One embodiment can be characterized as a method of storing data in a network database system comprising receiving a first value for a dataset, the first value corresponding to a first node; storing the first value for the dataset; receiving a second value for the dataset, the second value corresponding to a second node, wherein the first value is different from the second value; identifying a conflict between the first value for the dataset and the second value for the dataset; and storing the second value for the dataset along with the first value for the dataset.

Another embodiment can be characterized as a method of resolving a conflict in a network database system comprising storing a first value for a dataset, the first value corresponding to a first node; storing a second value for the dataset, the second value corresponding to a second node, wherein the first value is different from the second value; initiating a first process based upon the first value for the dataset; initiating a second process based upon the second value for the dataset; and deleting one of the first value for the dataset and the second value for the dataset based upon the outcome of at least one of the first process and the second process.
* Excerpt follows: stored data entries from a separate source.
-- ==== Sys2Proof/Machine/Flags.lean ====
section
/-! DEFINITION. The block's only status bits, `STATUS` and `BUSY` (spec/10_state.md R28): the codes of
spec/60_exceptions.md R211. There are no condition codes. -/

namespace Sys2Proof.Machine

/-- The four error classes of R210. -/
inductive ErrorClass where
  | validation
  | timeout
  | protocol
  | illegal
  deriving DecidableEq, Repr

/-- `STATUS` 0, `OK` (R211). -/
def statusOk : Byte := 0

/-- The `STATUS` code of a class (R211). -/
def ErrorClass.code : ErrorClass → Byte
  | .validation => 1
  | .timeout => 2
  | .protocol => 3
  | .illegal => 4

end Sys2Proof.Machine
end

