-- ==== Sys2Proof/Laws/State.lean ====
section
/-! SUPPORT. What each update of the state does to each field, one lemma a field, and to each byte of the buffers. -/

namespace Sys2Proof.Machine

@[simp] theorem State.environmentMove_addr (s : State) : s.environmentMove.addr = s.addr := rfl
@[simp] theorem State.environmentMove_specific (s : State) : s.environmentMove.specific = s.specific := rfl
@[simp] theorem State.environmentMove_timeout (s : State) : s.environmentMove.timeout = s.timeout := rfl
@[simp] theorem State.environmentMove_suppress (s : State) : s.environmentMove.suppress = s.suppress := rfl
@[simp] theorem State.environmentMove_lastread (s : State) : s.environmentMove.lastread = s.lastread := rfl
@[simp] theorem State.environmentMove_gas (s : State) : s.environmentMove.gas = s.gas := rfl
@[simp] theorem State.environmentMove_airp (s : State) : s.environmentMove.airp = s.airp := rfl
@[simp] theorem State.environmentMove_crchi (s : State) : s.environmentMove.crchi = s.crchi := rfl
@[simp] theorem State.environmentMove_crclo (s : State) : s.environmentMove.crclo = s.crclo := rfl
@[simp] theorem State.environmentMove_idx (s : State) : s.environmentMove.idx = s.idx := rfl
@[simp] theorem State.environmentMove_txbuf (s : State) : s.environmentMove.txbuf = s.txbuf := rfl
@[simp] theorem State.environmentMove_respbuf (s : State) : s.environmentMove.respbuf = s.respbuf := rfl
@[simp] theorem State.environmentMove_txlen (s : State) : s.environmentMove.txlen = s.txlen := rfl
@[simp] theorem State.environmentMove_rxlen (s : State) : s.environmentMove.rxlen = s.rxlen := rfl
@[simp] theorem State.environmentMove_txi (s : State) : s.environmentMove.txi = s.txi := rfl
@[simp] theorem State.environmentMove_rxn (s : State) : s.environmentMove.rxn = s.rxn := rfl
@[simp] theorem State.environmentMove_phase (s : State) : s.environmentMove.phase = s.phase := rfl
@[simp] theorem State.environmentMove_tstart (s : State) : s.environmentMove.tstart = s.tstart := rfl
@[simp] theorem State.environmentMove_cmd (s : State) : s.environmentMove.cmd = s.cmd := rfl
@[simp] theorem State.environmentMove_result (s : State) : s.environmentMove.result = s.result := rfl
@[simp] theorem State.environmentMove_status (s : State) : s.environmentMove.status = s.status := rfl
@[simp] theorem State.environmentMove_busy (s : State) : s.environmentMove.busy = s.busy := rfl
@[simp] theorem State.environmentMove_clock (s : State) : s.environmentMove.clock = s.clock + s.nextMove.advance := rfl
@[simp] theorem State.environmentMove_rxq (s : State) : s.environmentMove.rxq = s.rxq ++ s.nextMove.bytes := rfl
@[simp] theorem State.environmentMove_txlog (s : State) : s.environmentMove.txlog = s.txlog := rfl
@[simp] theorem State.environmentMove_moves (s : State) : s.environmentMove.moves = s.moves.tail := rfl
@[simp] theorem State.environmentMove_drifts (s : State) : s.environmentMove.drifts = s.drifts := rfl
@[simp] theorem State.environmentMove_moveCount (s : State) : s.environmentMove.moveCount = s.moveCount + 1 := rfl
@[simp] theorem State.environmentMove_driftCount (s : State) : s.environmentMove.driftCount = s.driftCount := rfl
@[simp] theorem State.environmentMove_inputs (s : State) : s.environmentMove.inputs = s.inputs := rfl
@[simp] theorem State.environmentMove_epoch (s : State) : s.environmentMove.epoch = s.epoch := rfl
@[simp] theorem State.environmentMove_memRead (s : State) (sp : Space) (a : Nat) : s.environmentMove.memRead sp a = s.memRead sp a := by
  cases sp <;> rfl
Yet another embodiment includes a method of resolving a conflict in a network database system comprising storing a first value for a dataset, the first value corresponding to a first node; storing a second value for the dataset, the second value corresponding to a second node, wherein the first value is different from the second value; receiving a request for the dataset from a requesting thread; creating a clone of the requesting thread; providing the first value for the dataset to the requesting thread, the requesting thread running a first process; providing the second value for the dataset to the clone of the requesting thread, the clone of the requesting thread running a second process; and deleting one of the first value for the dataset and the second value for the dataset based upon the outcome of at least one of the first process and the second process.

The following embodiments described herein will be described with the assumption that data stored in the database system contains volatile and non-authoritative data. That is, the data in the database can eventually be reloaded from some other authoritative data location, and the data is subject to change at any time. Therefore, the embodiments described herein are applicable to, for example, Visited Location Registers (VLRs) which store temporary data, such as for example, provisioning information about subscribers serviced by the a mobile station and mobility management information about the subscribers. For example, a VLR may think that a subscriber is in Chicago when the subscriber is actually in New York. The subscriber is the authoritative source that can correct the data in the VLR because the subscriber will always know its current location. Many other types of database systems, such as a web search engines, also can utilize the embodiments described herein. While the above assumptions apply to the embodiments described herein, the embodiments described herein should not be limited only to database systems including all of the above assumptions.

Referring to FIG. 1, an example of an update to the database system is shown in accordance with one embodiment. Shown is a first node 100 and a second node 102.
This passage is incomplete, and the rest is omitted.